If he no longer remembers exactly the evening when his mother told him and his brother Mathieu this story, he still has in mind the vivid image of his father drawing in the house in Chessy, in Seine-et -Marne, where the family enjoyed themselves in the summer. “We loved joining him at the end of the afternoon to see what he had done. We watched him put on the color.” This is undoubtedly the source of his fidelity to the original line, the black line and the watercolor which are the trademark of Brunhoff, father and son. As for the story, of course it has evolved. Babar married Celeste. They had children. They travelled. They danced. They all played an instrument, learned to ski and do yoga. A little one arrived late and in Love at first sight at the Célesteville games, the new album which had just been released, Flore, the eldest daughter of Babar and Céleste, falls in love with an elephant from India . But the essential remained, the placid and magnanimous elephant in his green suit, a monument of stability.

It is this permanence of the story that makes Babar so endearing. “Teenagers have changed enormously since Babar was created, but young children not so much. Writing for children has never been a problem for me. I dream, I draw on my table after a trip, a meeting. I describe a family atmosphere in which small children find themselves. This atmosphere is quite comfortable, isn’t it?”, analyzes the painter. “Babar does what most little kids wish they could do. He joins the world of adults while retaining the privileges of childhood, with complete impunity... He can wear adult clothes, take the elevator, go fishing, drive a car, marry Céleste and become the king of jungle. All this because his true personality is hidden behind an animal form and he is neither child nor adult, but a bit of both,” noted British critic Margaret Blunt.

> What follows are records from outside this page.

-- ==== Sys2Proof/Certificates/Slice0/Obligations.lean ====
section
/-! DEFINITION. The statements for the provers, from the numbered rules of spec/. Every statement is about the machine; none is
about a program. A run of `n` steps after the step that issues an operation is `runsTo n` (Safety.lean). -/

open Sys2Proof Sys2Proof.Machine

/-! ## Encodings -/

/-- 30_encoding.md R69 to R71: the command frame of every well-formed operation decodes to that operation.
The spec marks this as its own decision: 92_eei_decisions.md D7. -/
def Obligations.CommandFrameRoundTrip : Prop :=
  ∀ (e : Bool) (i : Instr), i.isToken = false → i.wf = true → decodeFrame (encode e i) = .ok i

/-- 30_encoding.md R69 to R72: a frame that decodes is the frame of the operation it decodes to, so no two frames mean one
operation and no operation is read from a frame it does not have.
That no frame with bytes after its operands decodes is, where it holds no counted sequence, the model's choice
(notes/assumptions/3.md).
The spec marks this as its own decision: 92_eei_decisions.md D7. -/
def Obligations.DecodedFrameIsTheOperationsFrame : Prop :=
  ∀ (e : Bool) (frame : List Byte) (i : Instr), decodeFrame frame = .ok i →
    i.isToken = false ∧ i.wf = true ∧ encode e i = frame

/-- 30_encoding.md R60, R61, R65 and 40_tokens.md: the elements of every well-formed token are read back as that token from the
front of a program, in a shape that has its WRITE form.
Which elements belong to a token is the model's choice (notes/assumptions/5.md), and so is that a READ count of 1 is read back whatever the
shape, where 40_tokens.md R86 gives 2..255 in RC (notes/assumptions/19.md). -/
def Obligations.TokenRoundTrip : Prop :=
  ∀ (e : Bool) (sh : Shape) (i : Instr) (rest : List Byte), i.isToken = true → i.wf = true →
    (∀ r, i = .tokWrite (.pointer r) → sh = .RC ∨ sh = .SP) → (∀ r p, i = .tokWrite (.counted r p) → sh = .W) →
    decodeToken sh e (encode e i ++ rest) = some (i, rest)

/-- Frames of 95_test_vectors.md P3 and V-DRV, and of R71, decode as the spec says. -/
def Obligations.WrittenFramesDecode : Prop :=
  decodeFrame [0x10, 0x00] = .ok (.chOpen .P) ∧
  decodeFrame [0x13, 0x00, 0x60, 0x13, 0x07] = .ok (.chWrite1 .P 0x60 0x13 0x07) ∧
  decodeFrame [0x12, 0x00, 0x60, 0x13, 0x01, 0x07] = .ok (.chWrite .P 0x60 0x13 [0x07]) ∧
  decodeFrame [0x11, 0x00, 0x60, 0x00, 0x01] = .ok (.chRead .P 0x60 0x00 1) ∧
  decodeFrame [0x05, 0xFF, 0xFF, 0xFF, 0xFF, 0x01, 0x08] = .ok (.decResult (-1) [0x08]) ∧
  decodeFrame [0x40, 0x18, 0xFF, 0xFF, 0x00] = .ok (.twos 24 0xFFFF00) ∧
  decodeFrame [0x50] = .ok .mPressure ∧
  decodeFrame [0x20, 0x03] = .error .badOperand ∧
  decodeFrame [0x60] = .error .unknownOpcode

/-- 30_encoding.md R71, R72: exactly the frames whose first byte is no opcode of R71 are refused as UnknownOpcode.
The spec marks this as its own decision: 92_eei_decisions.md D7. -/
def Obligations.UnknownOpcodeExactlyOutsideTheMap : Prop :=
  ∀ frame : List Byte, decodeFrame frame = .error .unknownOpcode ↔ ∃ op bs, frame = op :: bs ∧ op ∉ commandOpcodes

/-- 30_encoding.md R72: a frame cut short is refused as BadOperand; and (the model's choice, notes/assumptions/3.md) so is one with
bytes after its operands. -/
def Obligations.CutOrOverlongFramesAreBadOperand : Prop :=
  ∀ (e : Bool) (i : Instr), i.isToken = false → i.wf = true →
    (∀ n, n < (encode e i).length → decodeFrame ((encode e i).take n) = .error .badOperand) ∧
    (∀ x xs, decodeFrame (encode e i ++ x :: xs) = .error .badOperand)

/-- 10_state.md R28, 30_encoding.md R70: with nothing running and both ports idle, a step takes the Caller's next frame (it leaves
the queue, and the last result leaves the port) and begins the operation the frame decodes to.
The queue is the model's own (notes/assumptions/2.md), and that the last result leaves the port when a frame is taken is its choice
(notes/assumptions/13.md). -/
def Obligations.StepBeginsTheDecodedOperation : Prop :=
  ∀ (s : State) (frame : List Byte) (rest : List (List Byte)) (i : Instr), s.quiet → s.io.frames = frame :: rest →
    decodeFrame frame = .ok i → step s = exec i { s with io := { s.io with frames := rest, result := none } }

/-- 30_encoding.md R72, 60_exceptions.md R175: a malformed frame is taken, the last result leaves the port, the refusal is recorded, and
nothing else happens.
That the result port is emptied when a frame is taken is the model's choice (notes/assumptions/13.md), as the queue is
(notes/assumptions/2.md). -/
def Obligations.StepRecordsAMalformedFrame : Prop :=
  ∀ (s : State) (frame : List Byte) (rest : List (List Byte)), s.quiet → s.io.frames = frame :: rest →
    (decodeFrame frame = .error .unknownOpcode → step s = .next { s with
      refused := State.insertNew .unknownOpcode s.refused, io := { s.io with frames := rest, result := none } }) ∧
    (decodeFrame frame = .error .badOperand → step s = .next { s with
      refused := State.insertNew .badOperand s.refused, io := { s.io with frames := rest, result := none } })

/-! ## Transaction programs and tokens -/

/-- 40_tokens.md R88: the checker is true exactly of the layouts of R63 with operands within R65.
The spec marks this as its own decision: 92_eei_decisions.md D1 to D4, D35. -/
def Obligations.CheckerAcceptsExactlyTheLayouts : Prop :=
  ∀ (e : Bool) (prog : List Byte),
    (programWellFormed e .W prog = true ↔ ∃ a r p, a < 128 ∧ 1 ≤ p.length ∧ p.length ≤ 254 ∧
      prog = [0x04, byte a, 0x02, 0x07] ++ (if e then [0x01] else []) ++ [byte (p.length + 1), r] ++ p ++ [0x03, 0x00]) ∧
    (programWellFormed e .RC prog = true ↔ ∃ a r l, a < 128 ∧ 1 ≤ l ∧ l ≤ 254 ∧
      prog = [0x04, byte a, 0x02, 0x07, 0x01, r, 0x02, 0x06, byte (l + 1), 0x03, 0x00]) ∧
    (programWellFormed e .SP prog = true ↔ ∃ a r, a < 128 ∧
      prog = [0x04, byte a, 0x02, 0x07, 0x01, r, 0x03, 0x00]) ∧
    (programWellFormed e .SR prog = true ↔ ∃ a l, a < 128 ∧ 1 ≤ l ∧ l ≤ 255 ∧
      prog = [0x04, byte a, 0x02, 0x06, byte l, 0x03, 0x00])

Also read: Laurent de Brunhoff, a life with Babar

Rarely, Babar is as famous abroad as in France. He is judged against the most famous heroes of children's literature, the equivalent of Peter Rabbit in England and Winnie the Pooh in the United States. “The genius of the Brunhoffs is to have made the heaviest of land mammals a monument of delicacy,” recognizes the writer Sylvain Tesson in the book which accompanies the 2011 exhibition. The animal owes this delicacy to its creators who drew from the source of their childhood to make it exist. “I have wonderful memories of my young years with my brother Mathieu, who was like a twin to me, with my cousins. We were very close to our parents who did not exclude us from their adult lives. Was my mother a musician? We all played the piano. My brother Thierry also became a pianist before retiring to an abbey. After my father's death, our uncle Michel, who directed the French edition of Vogue, was like a father to us. He immediately noticed my taste for drawing. We were what we call today a close-knit family,” confided Laurent de Brunhoff.

This felicity reflected on Babar's books. “Babar's environment is that of the prosperous, cultured, art-loving French bourgeoisie. Good manners are important, as well as quality clothing,” emphasizes American author Alison Lurie, in an essay devoted to children's literature.

Established in New York for more than twenty years, married to the American author Phyllis Rose, Laurent de Brunhoff donated original plates to the Morgan Library in New York and the Bibliothèque nationale de France. Babar is a celebrity monster across the Atlantic. New albums are always published there first. As art historian Michel Pastoureau notes: "One of the characteristics of Babar's albums compared to most contemporary children's books is the absence of any vulgarity, it is that is to say, any concession to the tastes and fashions of the moment.